Stored data:
/-! ## The byte -/

/-- The cycle of an 8-bit read leaves in `rbyte` the level each line had at its sample (43_bus_decoder.md R144). -/
theorem State.getLsbD_rbyte_readByte (r : State) {j : Nat} (hj : j < 8) :
    (r.afterEvents (readByte r.env.params ++ [.rbyteFromLines])).rbyte.getLsbD (7 - j) =
      r.levelAt (2 + j) (lines8.reverse.getD j .D7) := by
  let shown : Byte := BitVec.ofFnLE fun i : Fin 8 => r.levelAt (2 + (7 - i)) (lines8.getD i .D7)
  have hbit : ∀ j, j < 8 → r.levelAt (2 + j) (lines8.reverse.getD j .D7) =
      shown.getLsbD (lines8.reverse.getD j .D7).index.val := by
    intro j hj
    interval_cases j <;> simp [shown, lines8, Pin.index]
  rw [State.afterEvents_readByte_rbyte hbit, hbit j hj]
  interval_cases j <;> rfl

/-- The two cycles of a 4-bit read leave in `rbyte` the level each line had at its samples, those of the first cycle in the
high nibble (43_bus_decoder.md R145; 30_encoding.md R81). -/
theorem State.getLsbD_rbyte_readNibbles (r : State) {j : Nat} (hj : j < 4) :
    (r.afterEvents (readNibbles r.env.params ++ [.rbyteFromNibbles])).rbyte.getLsbD (7 - j) =
      r.levelAt (2 + j) (lines4.reverse.getD j .D7) ∧
    (r.afterEvents (readNibbles r.env.params ++ [.rbyteFromNibbles])).rbyte.getLsbD (3 - j) =
      r.levelAt (10 + j) (lines4.reverse.getD j .D7) := by
  let shown : Byte := BitVec.ofFnLE fun i : Fin 8 =>
    if i.val < 4 then r.levelAt (10 + (3 - i)) (lines4.getD i .D7) else r.levelAt (2 + (7 - i)) (lines4.getD (i - 4) .D7)
  have hhi : ∀ j, j < 4 → r.levelAt (2 + j) (lines4.reverse.getD j .D7) =
      (hiNibble shown).getLsbD ((lines4.reverse.getD j .D7).index.val - 4) := by
    intro j hj
    interval_cases j <;> simp [shown, lines4, Pin.index, hiNibble]
  have hlo : ∀ j, j < 4 → r.levelAt (10 + j) (lines4.reverse.getD j .D7) =
      (loNibble shown).getLsbD ((lines4.reverse.getD j .D7).index.val - 4) := by
    intro j hj
    interval_cases j <;> simp [shown, lines4, Pin.index, loNibble]
  rw [State.afterEvents_readNibbles_rbyte hhi hlo]
  interval_cases j <;> simp [shown, lines4]

/-- The byte is there when the cycles are over; the response leaves it. -/
theorem State.afterEvents_readTail_rbyte (s : State) :
    (s.afterEvents s.readTail).rbyte = ((s.afterEvents s.readStart).afterEvents s.readCycles).rbyte := by
  simp [State.readTail, State.afterEvents_append, State.event]

theorem length_readStart (s : State) : s.readStart.length = if s.width8 then 10 else 6 := by
  unfold State.readStart
  cases s.width8 <;> rfl

/-- The byte of an 8-bit read by the level of each line at its sample. -/
theorem State.readTail_rbyte8 {s : State} (hw : s.width8 = true) {j : Nat} (hj : j < 8) :
    (s.afterEvents s.readTail).rbyte.getLsbD (7 - j) = s.levelAt (12 + j) (lines8.reverse.getD j .D7) := by
  obtain ⟨_, _, _, _, _, _, hparams, _⟩ := s.afterEvents_frame s.readStart
  have hbit := (s.afterEvents s.readStart).getLsbD_rbyte_readByte hj
  rw [hparams, State.afterEvents_levelAt, length_readStart, if_pos hw, ← Nat.add_assoc] at hbit
  rw [State.afterEvents_readTail_rbyte, State.readCycles, if_pos hw]
  exact hbit

/-- The byte of a 4-bit read by the levels of each line at its samples. -/
theorem State.readTail_rbyte4 {s : State} (hw : s.width8 = false) {j : Nat} (hj : j < 4) :
    (s.afterEvents s.readTail).rbyte.getLsbD (7 - j) = s.levelAt (8 + j) (lines4.reverse.getD j .D7) ∧
    (s.afterEvents s.readTail).rbyte.getLsbD (3 - j) = s.levelAt (16 + j) (lines4.reverse.getD j .D7) := by
  obtain ⟨_, _, _, _, _, _, hparams, _⟩ := s.afterEvents_frame s.readStart
  have hbits := (s.afterEvents s.readStart).getLsbD_rbyte_readNibbles hj
  rw [hparams, State.afterEvents_levelAt, State.afterEvents_levelAt, length_readStart, hw, if_neg Bool.false_ne_true,
    ← Nat.add_assoc, ← Nat.add_assoc] at hbits
  rw [State.afterEvents_readTail_rbyte, State.readCycles, hw, if_neg Bool.false_ne_true]
  exact hbits

/-- The same of the whole read, counted from its first step. -/
theorem State.readDone_rbyte8 {s : State} (hw : s.width8 = true) {j : Nat} (hj : j < 8) :
    s.readDone.rbyte.getLsbD (7 - j) = s.levelAt (s.readWait.length + (12 + j)) (lines8.reverse.getD j .D7) := by
  obtain ⟨hwidth, _⟩ := s.sameButRead_readWait.fields
  rw [s.readDone_eq, ← State.afterEvents_levelAt]
  exact State.readTail_rbyte8 (hwidth.trans hw) hj

theorem State.readDone_rbyte4 {s : State} (hw : s.width8 = false) {j : Nat} (hj : j < 4) :
    s.readDone.rbyte.getLsbD (7 - j) = s.levelAt (s.readWait.length + (8 + j)) (lines4.reverse.getD j .D7) ∧
    s.readDone.rbyte.getLsbD (3 - j) = s.levelAt (s.readWait.length + (16 + j)) (lines4.reverse.getD j .D7) := by
  obtain ⟨hwidth, _⟩ := s.sameButRead_readWait.fields
  rw [s.readDone_eq, ← State.afterEvents_levelAt, ← State.afterEvents_levelAt]
  exact State.readTail_rbyte4 (hwidth.trans hw) hj

/-- In 4-bit width the byte is made of the two nibbles, which stay (30_encoding.md R81). -/
theorem State.readDone_rbyte_eq_append {s : State} (hw : s.width8 = false) :
    s.readDone.rbyte = s.readDone.hi ++ s.readDone.lo := by
  rw [State.readDone, State.readTail, State.readCycles, hw, if_neg Bool.false_ne_true]
  simp [State.afterEvents_append, State.event, joinNibbles]

/-! ## The other registers -/

/-- The wait for ready leaves the nibbles. -/
theorem State.readWait_nibbles (s : State) :
    (s.afterEvents s.readWait).hi = s.hi ∧ (s.afterEvents s.readWait).lo = s.lo := by
  have hbus := s.duringWrite_busEvents
  rw [State.busEvents, List.append_assoc, List.all_append, Bool.and_eq_true] at hbus
  obtain ⟨hawait, _⟩ := hbus
  obtain ⟨hsame, _⟩ := s.afterEvents_duringWrite hawait
  unfold State.readWait
  split
  · exact ⟨hsame.hi, hsame.lo⟩
  · exact ⟨rfl, rfl⟩

/-- An 8-bit read samples into `v`, a 4-bit one into the nibbles (30_encoding.md R81; 43_bus_decoder.md R143). -/
theorem State.sampled_readTail_of_other {s : State} {dst : SampleTo} (hdst : if s.width8 then dst ≠ .v else dst = .v)
    (level : Nat → Pin → Bool) {n : Nat} (x : BitVec n) : sampled dst level 0 s.readTail x = x := by
  unfold State.readTail State.readStart State.readCycles
  cases hw : s.width8 with
  | true =>
    rw [hw, if_pos rfl] at hdst
    cases dst with
    | v => exact absurd rfl hdst
    | hi | lo => rfl
  | false =>
    rw [hw, if_neg Bool.false_ne_true] at hdst
    subst hdst
    rfl

/-- An 8-bit read leaves the nibbles. -/
theorem State.readDone_nibbles {s : State} (hw : s.width8 = true) : s.readDone.hi = s.hi ∧ s.readDone.lo = s.lo := by
  obtain ⟨_, hhi, hlo⟩ := (s.afterEvents s.readWait).afterEvents_samples s.readTail
  obtain ⟨hhi', hlo'⟩ := s.readWait_nibbles
  rw [State.sampled_readTail_of_other (by simp [hw])] at hhi hlo
  rw [State.readDone, State.afterEvents_append]
  exact ⟨hhi.trans hhi', hlo.trans hlo'⟩

/-- An event that writes neither the flag of a poll nor the clock last read. -/
def Micro.keepsFlagAndClock : Micro → Bool
  | .updateBf | .clockRead => false
  | _ => true

theorem Micro.keepsFlagAndClock_event {op : Micro} (h : op.keepsFlagAndClock = true) (s : State) :
    (s.envMove.event op).bf = s.bf ∧ (s.envMove.event op).tnow = s.tnow := by
  cases op with
  | updateBf | clockRead => simp [Micro.keepsFlagAndClock] at h
  | _ => simp [State.event]

/-- The read itself polls nothing and reads no clock. -/
theorem State.readTail_flag_clock (s : State) :
    (s.afterEvents s.readTail).bf = s.bf ∧ (s.afterEvents s.readTail).tnow = s.tnow := by
  have hkeep : ∀ op ∈ s.readTail, op.keepsFlagAndClock = true := by
    rw [← List.all_eq_true]
    unfold State.readTail State.readStart State.readCycles
    cases s.width8 <;> rfl
  exact ⟨State.afterEvents_keep State.bf s.readTail s fun op hop t => (Micro.keepsFlagAndClock_event (hkeep op hop) t).1,
    State.afterEvents_keep State.tnow s.readTail s fun op hop t => (Micro.keepsFlagAndClock_event (hkeep op hop) t).2⟩

/-- The flag `AwaitReady` leaves is the level its poll read. -/
theorem State.readyAwait_bf {s : State} (hready : s.ReadsReady) (hr : s.readEn = true) :
    (s.afterEvents s.readyAwait).bf = false := by
  obtain ⟨_, _, _, _, _, _, hbf, _⟩ := State.afterEvents_onBus s.pollsEnd s.onBus_pollsEnd (s.afterEvents s.firstPoll)
  rw [State.readyAwait, if_pos hr, State.afterEvents_append, hbf, s.afterEvents_firstPoll_bf, hready hr]

/-- Without a wait the read takes its waits: two for each of its cycles (46_host_operations.md R200). -/
theorem State.readTail_now {s : State} (h : s.idealClock s.readTail.length) :
    (s.afterEvents s.readTail).env.now = s.env.now + (if s.width8 then 2 else 4) * s.env.params.tPw := by
  rw [State.afterEvents_now_eq _ _ h]
  unfold State.readTail State.readStart State.readCycles
  cases s.width8 with
  | true =>
    change s.env.now + s.env.params.tPw + s.env.params.tPw = s.env.now + 2 * s.env.params.tPw
    omega
  | false =>
    change s.env.now + s.env.params.tPw + s.env.params.tPw + s.env.params.tPw + s.env.params.tPw =
      s.env.now + 4 * s.env.params.tPw
    omega

/-! ## What a read leaves -/

/-- A ready block with `READ_EN` = 1 accepts a read, and its sequencer holds the events of `Read` (46_host_operations.md R195,
R196). -/
theorem exec_read {s : State} (hready : s.Ready) (hr : s.readEn = true) (x : Byte) :
    exec (.rdd x) s = .next ((s.latchRead 0b10#2).start (s.latchRead 0b10#2).readEvents) ∧
    exec (.rds x) s = .next ((s.latchRead 0b11#2).start (s.latchRead 0b11#2).readEvents) :=
  ⟨State.serveRead_ready hready hr, State.serveRead_ready hready hr⟩

theorem State.readLeft (s : State) (op : BitVec 2) :
    ReadLeft s (s.latchRead op).readDone op (!op.getLsbD 0) := by
  have hsame := (s.latchRead op).sameButRead_readDone
  have hlatched : SameSetup s (s.latchRead op) := by constructor <;> rfl
  obtain ⟨hwidth, hdeadline, hop, hwbyte, hrs⟩ := hsame.fields
  have hdirs := (s.latchRead op).readDone_dirOf
  have houts := (s.latchRead op).readDone_outOf
  obtain ⟨hlow, htarget, hdirection, hlines⟩ := (s.latchRead op).latchesAfter_readTail
    (latchesAfter (s.latchRead op).readWait (s.latchRead op).outOf)
  rw [← houts] at hlow htarget hdirection hlines
  exact {
    responded   := ⟨rfl, by simp [State.readDone, State.readTail, State.afterEvents_append, State.event]⟩
    same        := hlatched.trans hsame.sameSetup
    width8      := hwidth
    deadline    := hdeadline
    opLatch     := hop
    wbyte       := hwbyte
    rsLatch     := hrs
    strobe      := hlow
    target      := htarget
    direction   := hdirection
    lines p hp  := (hlines p hp).trans (State.latchesAfter_readWait hp)
    dir p       := congrFun hdirs p }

Exercise brief – Each line that includes the string "hdst" should be copied from the data.

Task result –
theorem State.sampled_readTail_of_other {s : State} {dst : SampleTo} (hdst : if s.width8 then dst ≠ .v else dst = .v)
    rw [hw, if_pos rfl] at hdst
    | v => exact absurd rfl hdst
    rw [hw, if_neg Bool.false_ne_true] at hdst
    subst hdst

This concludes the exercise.